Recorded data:
= = = =
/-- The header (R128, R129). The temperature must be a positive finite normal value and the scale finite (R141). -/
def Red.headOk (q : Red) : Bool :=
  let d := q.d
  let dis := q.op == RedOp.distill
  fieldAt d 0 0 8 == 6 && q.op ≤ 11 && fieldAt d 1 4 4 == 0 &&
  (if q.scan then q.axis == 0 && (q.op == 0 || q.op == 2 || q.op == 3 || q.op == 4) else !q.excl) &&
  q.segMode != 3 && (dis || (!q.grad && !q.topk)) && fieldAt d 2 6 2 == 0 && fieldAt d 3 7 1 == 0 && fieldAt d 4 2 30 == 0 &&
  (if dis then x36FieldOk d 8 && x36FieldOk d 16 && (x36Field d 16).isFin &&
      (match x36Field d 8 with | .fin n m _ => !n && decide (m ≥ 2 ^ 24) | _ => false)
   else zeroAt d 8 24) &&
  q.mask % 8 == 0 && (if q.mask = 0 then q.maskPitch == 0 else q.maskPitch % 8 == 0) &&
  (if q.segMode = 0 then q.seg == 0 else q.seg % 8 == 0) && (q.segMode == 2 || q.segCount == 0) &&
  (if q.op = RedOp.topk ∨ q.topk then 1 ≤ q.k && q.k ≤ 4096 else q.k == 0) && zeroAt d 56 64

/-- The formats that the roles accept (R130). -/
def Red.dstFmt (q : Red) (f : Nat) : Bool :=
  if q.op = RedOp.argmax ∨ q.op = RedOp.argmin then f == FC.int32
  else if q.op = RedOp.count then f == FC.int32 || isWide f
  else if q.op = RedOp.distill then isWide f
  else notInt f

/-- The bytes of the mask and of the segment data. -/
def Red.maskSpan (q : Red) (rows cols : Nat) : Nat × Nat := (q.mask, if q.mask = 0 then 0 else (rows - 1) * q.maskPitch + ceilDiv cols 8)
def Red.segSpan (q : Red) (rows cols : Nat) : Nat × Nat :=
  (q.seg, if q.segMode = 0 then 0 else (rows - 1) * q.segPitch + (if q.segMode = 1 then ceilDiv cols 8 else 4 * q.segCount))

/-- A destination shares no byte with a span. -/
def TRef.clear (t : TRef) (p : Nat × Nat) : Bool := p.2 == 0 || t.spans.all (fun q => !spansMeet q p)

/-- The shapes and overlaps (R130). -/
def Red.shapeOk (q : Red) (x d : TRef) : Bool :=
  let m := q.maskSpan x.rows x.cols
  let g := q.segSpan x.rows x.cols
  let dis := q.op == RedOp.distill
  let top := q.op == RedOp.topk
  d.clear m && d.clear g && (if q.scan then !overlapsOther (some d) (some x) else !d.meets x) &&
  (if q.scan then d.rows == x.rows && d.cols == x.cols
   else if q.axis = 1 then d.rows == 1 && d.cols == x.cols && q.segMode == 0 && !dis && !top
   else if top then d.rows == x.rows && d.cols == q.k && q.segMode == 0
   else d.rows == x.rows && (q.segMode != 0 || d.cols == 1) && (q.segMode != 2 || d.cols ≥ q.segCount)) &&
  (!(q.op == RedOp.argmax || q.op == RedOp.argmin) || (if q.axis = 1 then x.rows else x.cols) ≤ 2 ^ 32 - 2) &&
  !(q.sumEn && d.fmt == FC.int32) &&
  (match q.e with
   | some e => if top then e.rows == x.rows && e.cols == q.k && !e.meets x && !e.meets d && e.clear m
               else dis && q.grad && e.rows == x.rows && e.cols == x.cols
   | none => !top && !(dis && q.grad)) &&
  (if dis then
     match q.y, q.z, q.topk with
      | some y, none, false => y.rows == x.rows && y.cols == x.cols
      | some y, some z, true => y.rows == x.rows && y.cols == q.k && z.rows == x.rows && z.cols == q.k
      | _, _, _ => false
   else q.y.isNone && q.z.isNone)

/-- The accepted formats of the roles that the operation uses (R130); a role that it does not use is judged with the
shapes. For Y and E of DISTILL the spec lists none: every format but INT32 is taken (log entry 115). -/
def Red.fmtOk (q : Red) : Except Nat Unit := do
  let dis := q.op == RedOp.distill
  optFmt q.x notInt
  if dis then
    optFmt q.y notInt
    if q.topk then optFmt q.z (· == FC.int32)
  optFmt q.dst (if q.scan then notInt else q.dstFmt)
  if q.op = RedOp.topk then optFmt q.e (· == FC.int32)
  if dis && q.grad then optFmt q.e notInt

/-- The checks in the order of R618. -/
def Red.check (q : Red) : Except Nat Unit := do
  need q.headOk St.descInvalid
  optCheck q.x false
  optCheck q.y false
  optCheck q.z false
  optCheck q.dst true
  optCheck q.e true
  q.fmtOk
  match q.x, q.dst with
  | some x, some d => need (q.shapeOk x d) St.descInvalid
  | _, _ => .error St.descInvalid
= = = =
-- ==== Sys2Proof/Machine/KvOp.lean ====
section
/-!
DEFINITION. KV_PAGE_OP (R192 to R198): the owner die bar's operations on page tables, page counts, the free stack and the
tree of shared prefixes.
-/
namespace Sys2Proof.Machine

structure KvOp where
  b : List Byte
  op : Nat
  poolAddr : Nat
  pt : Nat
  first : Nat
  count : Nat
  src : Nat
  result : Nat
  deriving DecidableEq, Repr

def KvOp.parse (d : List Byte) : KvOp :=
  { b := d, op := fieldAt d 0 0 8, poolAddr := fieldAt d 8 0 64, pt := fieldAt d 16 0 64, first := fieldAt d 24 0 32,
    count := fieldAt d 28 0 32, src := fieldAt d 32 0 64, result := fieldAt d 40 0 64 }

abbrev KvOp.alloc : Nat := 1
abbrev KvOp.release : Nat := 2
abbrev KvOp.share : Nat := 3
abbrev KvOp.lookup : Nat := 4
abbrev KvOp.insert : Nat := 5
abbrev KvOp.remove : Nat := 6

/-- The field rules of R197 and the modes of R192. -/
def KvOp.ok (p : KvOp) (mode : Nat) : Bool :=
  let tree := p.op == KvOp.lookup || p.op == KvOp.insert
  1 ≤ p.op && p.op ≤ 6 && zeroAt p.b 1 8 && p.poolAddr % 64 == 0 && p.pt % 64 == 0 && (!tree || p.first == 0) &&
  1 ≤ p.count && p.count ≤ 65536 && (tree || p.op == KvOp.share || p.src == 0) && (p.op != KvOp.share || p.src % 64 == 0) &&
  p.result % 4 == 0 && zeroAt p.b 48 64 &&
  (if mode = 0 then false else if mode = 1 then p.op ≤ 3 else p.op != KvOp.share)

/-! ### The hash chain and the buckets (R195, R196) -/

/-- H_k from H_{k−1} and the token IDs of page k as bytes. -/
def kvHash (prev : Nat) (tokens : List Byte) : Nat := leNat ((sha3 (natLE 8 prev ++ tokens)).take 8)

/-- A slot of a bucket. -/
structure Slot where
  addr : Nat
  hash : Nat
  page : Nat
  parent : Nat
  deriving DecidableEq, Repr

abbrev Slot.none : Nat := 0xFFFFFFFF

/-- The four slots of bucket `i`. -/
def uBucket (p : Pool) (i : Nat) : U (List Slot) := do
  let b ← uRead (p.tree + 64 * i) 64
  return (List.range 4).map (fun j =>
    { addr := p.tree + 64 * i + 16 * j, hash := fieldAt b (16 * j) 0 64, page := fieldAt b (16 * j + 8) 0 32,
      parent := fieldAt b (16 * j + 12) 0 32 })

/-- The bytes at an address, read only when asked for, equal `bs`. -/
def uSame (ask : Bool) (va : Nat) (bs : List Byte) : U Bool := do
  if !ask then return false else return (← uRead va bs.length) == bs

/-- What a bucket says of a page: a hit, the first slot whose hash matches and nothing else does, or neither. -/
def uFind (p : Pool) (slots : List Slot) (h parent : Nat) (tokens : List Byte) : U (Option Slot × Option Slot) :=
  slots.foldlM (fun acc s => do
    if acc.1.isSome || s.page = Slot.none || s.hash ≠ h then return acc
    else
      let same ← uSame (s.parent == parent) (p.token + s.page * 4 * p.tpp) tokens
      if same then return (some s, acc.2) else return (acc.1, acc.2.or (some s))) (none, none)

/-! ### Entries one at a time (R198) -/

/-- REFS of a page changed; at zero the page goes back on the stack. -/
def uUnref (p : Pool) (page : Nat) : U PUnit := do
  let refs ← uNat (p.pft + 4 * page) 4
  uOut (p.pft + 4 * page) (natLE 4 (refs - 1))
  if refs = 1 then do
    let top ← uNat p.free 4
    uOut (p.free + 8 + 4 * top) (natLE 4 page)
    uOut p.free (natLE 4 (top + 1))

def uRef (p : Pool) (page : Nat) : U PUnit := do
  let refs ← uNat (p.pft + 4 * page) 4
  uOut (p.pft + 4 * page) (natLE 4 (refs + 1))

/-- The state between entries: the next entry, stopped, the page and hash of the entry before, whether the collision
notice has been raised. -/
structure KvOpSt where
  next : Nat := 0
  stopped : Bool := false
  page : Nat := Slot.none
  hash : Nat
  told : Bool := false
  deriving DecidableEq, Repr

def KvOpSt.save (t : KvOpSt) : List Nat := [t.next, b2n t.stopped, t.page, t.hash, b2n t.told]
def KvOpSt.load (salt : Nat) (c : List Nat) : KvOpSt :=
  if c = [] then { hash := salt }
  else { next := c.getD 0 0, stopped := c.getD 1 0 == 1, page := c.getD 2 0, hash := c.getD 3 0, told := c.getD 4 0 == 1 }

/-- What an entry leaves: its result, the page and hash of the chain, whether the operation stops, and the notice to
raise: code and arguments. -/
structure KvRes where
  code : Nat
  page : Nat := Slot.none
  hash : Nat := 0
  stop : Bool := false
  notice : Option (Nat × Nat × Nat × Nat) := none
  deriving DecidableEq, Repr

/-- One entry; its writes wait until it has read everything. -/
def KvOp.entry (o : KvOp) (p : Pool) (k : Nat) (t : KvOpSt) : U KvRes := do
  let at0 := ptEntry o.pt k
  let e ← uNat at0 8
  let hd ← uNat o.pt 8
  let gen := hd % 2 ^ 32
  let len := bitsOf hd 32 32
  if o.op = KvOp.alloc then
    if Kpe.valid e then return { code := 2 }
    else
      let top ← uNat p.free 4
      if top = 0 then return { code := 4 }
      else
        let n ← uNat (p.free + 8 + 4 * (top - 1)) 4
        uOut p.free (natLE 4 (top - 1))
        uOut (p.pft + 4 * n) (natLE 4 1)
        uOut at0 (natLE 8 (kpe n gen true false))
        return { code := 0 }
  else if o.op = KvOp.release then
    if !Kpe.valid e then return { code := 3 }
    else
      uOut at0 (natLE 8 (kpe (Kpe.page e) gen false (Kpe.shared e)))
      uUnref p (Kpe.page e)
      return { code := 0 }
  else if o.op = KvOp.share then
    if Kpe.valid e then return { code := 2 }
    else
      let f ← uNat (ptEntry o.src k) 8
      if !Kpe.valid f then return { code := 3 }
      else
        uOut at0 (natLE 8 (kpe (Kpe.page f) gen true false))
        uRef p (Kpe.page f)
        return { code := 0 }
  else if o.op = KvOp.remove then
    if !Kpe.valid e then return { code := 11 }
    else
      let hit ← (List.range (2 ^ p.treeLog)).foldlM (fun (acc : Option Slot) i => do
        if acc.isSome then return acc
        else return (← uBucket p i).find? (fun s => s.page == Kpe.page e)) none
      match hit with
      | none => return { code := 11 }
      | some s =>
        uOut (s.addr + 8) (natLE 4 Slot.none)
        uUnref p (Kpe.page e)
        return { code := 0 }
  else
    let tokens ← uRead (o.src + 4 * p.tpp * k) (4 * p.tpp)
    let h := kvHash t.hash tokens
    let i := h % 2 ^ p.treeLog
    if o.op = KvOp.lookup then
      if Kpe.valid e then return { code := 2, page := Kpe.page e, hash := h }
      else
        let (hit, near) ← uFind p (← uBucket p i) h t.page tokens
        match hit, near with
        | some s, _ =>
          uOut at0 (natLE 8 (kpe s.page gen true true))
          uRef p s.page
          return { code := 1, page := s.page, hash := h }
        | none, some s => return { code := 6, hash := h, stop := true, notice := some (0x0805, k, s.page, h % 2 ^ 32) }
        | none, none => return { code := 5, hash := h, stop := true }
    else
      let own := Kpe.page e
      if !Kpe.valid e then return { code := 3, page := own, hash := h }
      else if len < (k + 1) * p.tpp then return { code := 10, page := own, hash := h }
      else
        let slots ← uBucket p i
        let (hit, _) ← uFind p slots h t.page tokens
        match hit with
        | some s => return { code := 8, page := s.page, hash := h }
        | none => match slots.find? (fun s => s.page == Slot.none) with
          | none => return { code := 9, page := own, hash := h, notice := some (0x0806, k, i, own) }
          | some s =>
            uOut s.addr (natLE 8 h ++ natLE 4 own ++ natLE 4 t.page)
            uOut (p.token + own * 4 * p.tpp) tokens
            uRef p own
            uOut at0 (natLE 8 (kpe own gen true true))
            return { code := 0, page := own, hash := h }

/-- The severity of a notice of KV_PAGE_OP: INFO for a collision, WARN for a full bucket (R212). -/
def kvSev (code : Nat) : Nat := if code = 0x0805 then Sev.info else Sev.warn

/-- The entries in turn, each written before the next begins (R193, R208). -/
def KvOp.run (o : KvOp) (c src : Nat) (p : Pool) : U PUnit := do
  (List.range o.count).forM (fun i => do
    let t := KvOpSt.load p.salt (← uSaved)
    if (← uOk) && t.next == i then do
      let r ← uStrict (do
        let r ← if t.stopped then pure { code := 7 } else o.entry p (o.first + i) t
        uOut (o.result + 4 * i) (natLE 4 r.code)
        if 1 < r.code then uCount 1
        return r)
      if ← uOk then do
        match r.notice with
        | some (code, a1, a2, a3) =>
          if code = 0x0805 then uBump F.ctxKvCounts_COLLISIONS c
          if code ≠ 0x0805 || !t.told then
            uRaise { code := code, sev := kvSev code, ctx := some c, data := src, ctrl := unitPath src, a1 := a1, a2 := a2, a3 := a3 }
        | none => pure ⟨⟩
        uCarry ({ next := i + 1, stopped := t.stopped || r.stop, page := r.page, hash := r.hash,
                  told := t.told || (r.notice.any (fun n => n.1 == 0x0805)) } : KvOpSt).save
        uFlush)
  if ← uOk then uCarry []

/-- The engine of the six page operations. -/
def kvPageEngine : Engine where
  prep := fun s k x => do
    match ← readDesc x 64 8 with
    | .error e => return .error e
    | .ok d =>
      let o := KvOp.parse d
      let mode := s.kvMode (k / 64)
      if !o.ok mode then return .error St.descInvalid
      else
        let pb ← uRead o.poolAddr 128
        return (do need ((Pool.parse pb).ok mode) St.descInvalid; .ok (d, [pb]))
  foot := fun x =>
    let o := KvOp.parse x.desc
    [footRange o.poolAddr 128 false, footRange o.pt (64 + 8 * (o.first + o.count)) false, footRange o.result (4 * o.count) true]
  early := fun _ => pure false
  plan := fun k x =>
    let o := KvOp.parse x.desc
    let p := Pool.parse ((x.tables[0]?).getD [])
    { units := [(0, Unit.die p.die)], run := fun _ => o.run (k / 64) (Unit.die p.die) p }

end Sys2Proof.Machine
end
= = = =
» **YOUR OBJECTIVE**
Whenever a line above contains "uBucket", copy that line.

» **YOUR SOLUTION**
def uBucket (p : Pool) (i : Nat) : U (List Slot) := do
        else return (← uBucket p i).find? (fun s => s.page == Kpe.page e)) none
        let (hit, near) ← uFind p (← uBucket p i) h t.page tokens
        let slots ← uBucket p i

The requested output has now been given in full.